DATA SHOWN below:

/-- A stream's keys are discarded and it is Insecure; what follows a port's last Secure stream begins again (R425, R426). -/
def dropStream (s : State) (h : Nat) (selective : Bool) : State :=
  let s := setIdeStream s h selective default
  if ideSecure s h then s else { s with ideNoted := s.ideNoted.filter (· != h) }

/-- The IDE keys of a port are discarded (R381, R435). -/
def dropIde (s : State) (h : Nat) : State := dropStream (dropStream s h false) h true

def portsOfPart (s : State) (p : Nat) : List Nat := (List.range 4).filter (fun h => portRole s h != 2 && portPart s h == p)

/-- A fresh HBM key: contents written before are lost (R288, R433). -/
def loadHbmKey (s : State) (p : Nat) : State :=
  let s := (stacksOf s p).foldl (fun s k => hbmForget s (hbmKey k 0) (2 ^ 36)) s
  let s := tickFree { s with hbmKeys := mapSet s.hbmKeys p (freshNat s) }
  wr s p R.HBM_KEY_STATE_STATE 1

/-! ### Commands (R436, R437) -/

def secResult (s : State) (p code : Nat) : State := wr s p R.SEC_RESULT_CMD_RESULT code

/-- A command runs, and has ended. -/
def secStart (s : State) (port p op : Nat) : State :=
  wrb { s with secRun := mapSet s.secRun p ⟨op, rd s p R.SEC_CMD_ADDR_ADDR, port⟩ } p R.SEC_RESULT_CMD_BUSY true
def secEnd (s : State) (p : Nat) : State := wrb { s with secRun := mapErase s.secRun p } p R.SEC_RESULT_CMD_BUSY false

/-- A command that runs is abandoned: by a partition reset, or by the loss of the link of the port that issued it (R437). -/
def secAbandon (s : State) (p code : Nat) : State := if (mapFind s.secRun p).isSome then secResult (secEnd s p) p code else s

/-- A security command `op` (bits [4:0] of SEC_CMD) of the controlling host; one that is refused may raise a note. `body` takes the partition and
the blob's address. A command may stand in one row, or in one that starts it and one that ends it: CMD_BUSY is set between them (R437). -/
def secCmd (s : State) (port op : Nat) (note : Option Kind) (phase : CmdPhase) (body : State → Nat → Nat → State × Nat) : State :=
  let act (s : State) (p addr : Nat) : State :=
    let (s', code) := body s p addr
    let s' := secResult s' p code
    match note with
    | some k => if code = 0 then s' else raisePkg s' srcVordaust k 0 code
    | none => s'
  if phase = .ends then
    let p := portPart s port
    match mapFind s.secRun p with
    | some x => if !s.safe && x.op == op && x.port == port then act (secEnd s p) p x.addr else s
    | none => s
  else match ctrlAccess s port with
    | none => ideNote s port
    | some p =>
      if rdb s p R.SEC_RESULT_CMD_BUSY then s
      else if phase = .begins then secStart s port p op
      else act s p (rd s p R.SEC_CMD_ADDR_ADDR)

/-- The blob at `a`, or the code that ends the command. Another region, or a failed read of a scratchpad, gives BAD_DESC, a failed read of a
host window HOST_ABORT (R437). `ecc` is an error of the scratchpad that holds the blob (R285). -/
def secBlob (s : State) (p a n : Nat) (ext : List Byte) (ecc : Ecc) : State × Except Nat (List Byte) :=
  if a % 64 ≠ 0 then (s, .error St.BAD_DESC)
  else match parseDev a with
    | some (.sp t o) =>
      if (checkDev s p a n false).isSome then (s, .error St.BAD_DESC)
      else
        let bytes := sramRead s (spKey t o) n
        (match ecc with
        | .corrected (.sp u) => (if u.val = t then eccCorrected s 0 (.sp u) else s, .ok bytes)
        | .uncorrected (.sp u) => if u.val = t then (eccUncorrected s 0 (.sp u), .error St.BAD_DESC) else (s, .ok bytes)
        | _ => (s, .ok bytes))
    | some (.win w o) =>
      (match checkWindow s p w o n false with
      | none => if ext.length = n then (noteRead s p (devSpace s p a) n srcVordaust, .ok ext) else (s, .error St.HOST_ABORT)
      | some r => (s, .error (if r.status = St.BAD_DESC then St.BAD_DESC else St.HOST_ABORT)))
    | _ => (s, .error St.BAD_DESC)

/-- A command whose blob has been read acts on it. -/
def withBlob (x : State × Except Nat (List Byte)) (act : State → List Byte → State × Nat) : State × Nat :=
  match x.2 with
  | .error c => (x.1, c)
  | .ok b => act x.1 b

End of DATA SHOWN.
DATA SHOWN below:

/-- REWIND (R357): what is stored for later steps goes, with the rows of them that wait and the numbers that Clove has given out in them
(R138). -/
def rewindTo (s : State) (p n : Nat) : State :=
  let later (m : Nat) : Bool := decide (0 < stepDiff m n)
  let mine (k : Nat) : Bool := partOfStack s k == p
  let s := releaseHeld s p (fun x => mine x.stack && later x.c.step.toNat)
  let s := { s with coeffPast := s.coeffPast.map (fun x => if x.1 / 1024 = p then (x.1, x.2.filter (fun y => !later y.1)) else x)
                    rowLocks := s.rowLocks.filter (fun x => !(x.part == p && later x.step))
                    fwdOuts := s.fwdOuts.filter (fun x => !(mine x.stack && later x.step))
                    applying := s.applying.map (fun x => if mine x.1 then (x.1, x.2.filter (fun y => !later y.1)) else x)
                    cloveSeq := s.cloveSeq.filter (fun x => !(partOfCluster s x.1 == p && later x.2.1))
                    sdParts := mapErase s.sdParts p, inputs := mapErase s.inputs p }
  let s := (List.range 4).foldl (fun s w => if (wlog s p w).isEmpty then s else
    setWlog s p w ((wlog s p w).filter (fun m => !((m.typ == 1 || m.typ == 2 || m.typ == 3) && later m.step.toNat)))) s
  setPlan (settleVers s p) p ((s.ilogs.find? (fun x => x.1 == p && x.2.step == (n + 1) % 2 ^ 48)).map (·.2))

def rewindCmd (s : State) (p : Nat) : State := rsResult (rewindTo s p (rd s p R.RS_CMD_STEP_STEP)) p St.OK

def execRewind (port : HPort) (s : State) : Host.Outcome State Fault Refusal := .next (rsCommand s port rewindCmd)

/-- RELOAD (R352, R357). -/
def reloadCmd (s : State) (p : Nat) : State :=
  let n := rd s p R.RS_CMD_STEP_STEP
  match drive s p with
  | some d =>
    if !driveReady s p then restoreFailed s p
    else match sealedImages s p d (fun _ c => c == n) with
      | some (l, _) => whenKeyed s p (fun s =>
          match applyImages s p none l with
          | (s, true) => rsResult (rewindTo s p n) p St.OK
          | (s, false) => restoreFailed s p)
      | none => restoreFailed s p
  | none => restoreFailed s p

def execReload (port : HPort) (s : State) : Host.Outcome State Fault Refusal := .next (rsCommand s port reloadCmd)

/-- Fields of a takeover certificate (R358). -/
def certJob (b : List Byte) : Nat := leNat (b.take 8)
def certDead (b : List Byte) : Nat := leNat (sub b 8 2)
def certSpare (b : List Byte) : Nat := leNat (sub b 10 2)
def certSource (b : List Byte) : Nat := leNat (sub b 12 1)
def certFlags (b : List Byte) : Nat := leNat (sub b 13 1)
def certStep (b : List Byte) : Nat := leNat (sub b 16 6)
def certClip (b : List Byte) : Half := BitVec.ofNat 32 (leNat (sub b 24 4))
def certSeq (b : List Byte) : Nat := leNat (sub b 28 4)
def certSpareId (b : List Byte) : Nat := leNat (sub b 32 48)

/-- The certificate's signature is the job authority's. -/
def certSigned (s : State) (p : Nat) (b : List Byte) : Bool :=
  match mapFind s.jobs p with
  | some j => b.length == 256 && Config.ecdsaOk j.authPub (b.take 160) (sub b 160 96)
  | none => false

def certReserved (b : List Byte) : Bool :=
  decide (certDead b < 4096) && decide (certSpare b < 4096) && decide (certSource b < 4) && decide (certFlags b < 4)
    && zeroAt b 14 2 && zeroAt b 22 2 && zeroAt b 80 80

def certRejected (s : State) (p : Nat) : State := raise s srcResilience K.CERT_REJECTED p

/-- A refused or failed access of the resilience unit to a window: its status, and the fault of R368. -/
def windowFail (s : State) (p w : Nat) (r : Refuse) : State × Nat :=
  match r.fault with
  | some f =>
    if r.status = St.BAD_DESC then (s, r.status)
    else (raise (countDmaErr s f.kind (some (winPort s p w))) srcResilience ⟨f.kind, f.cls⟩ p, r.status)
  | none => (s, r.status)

End of DATA SHOWN.

• GOAL OF THE EXERCISE:
In the entries above, the lines from the one bearing "def windowFail (s" up to and including the one bearing "none => (s, r.status)" should be transcribed exactly; no other line is wanted.

• TASK OUTPUT:
def windowFail (s : State) (p w : Nat) (r : Refuse) : State × Nat :=
  match r.fault with
  | some f =>
    if r.status = St.BAD_DESC then (s, r.status)
    else (raise (countDmaErr s f.kind (some (winPort s p w))) srcResilience ⟨f.kind, f.cls⟩ p, r.status)
  | none => (s, r.status)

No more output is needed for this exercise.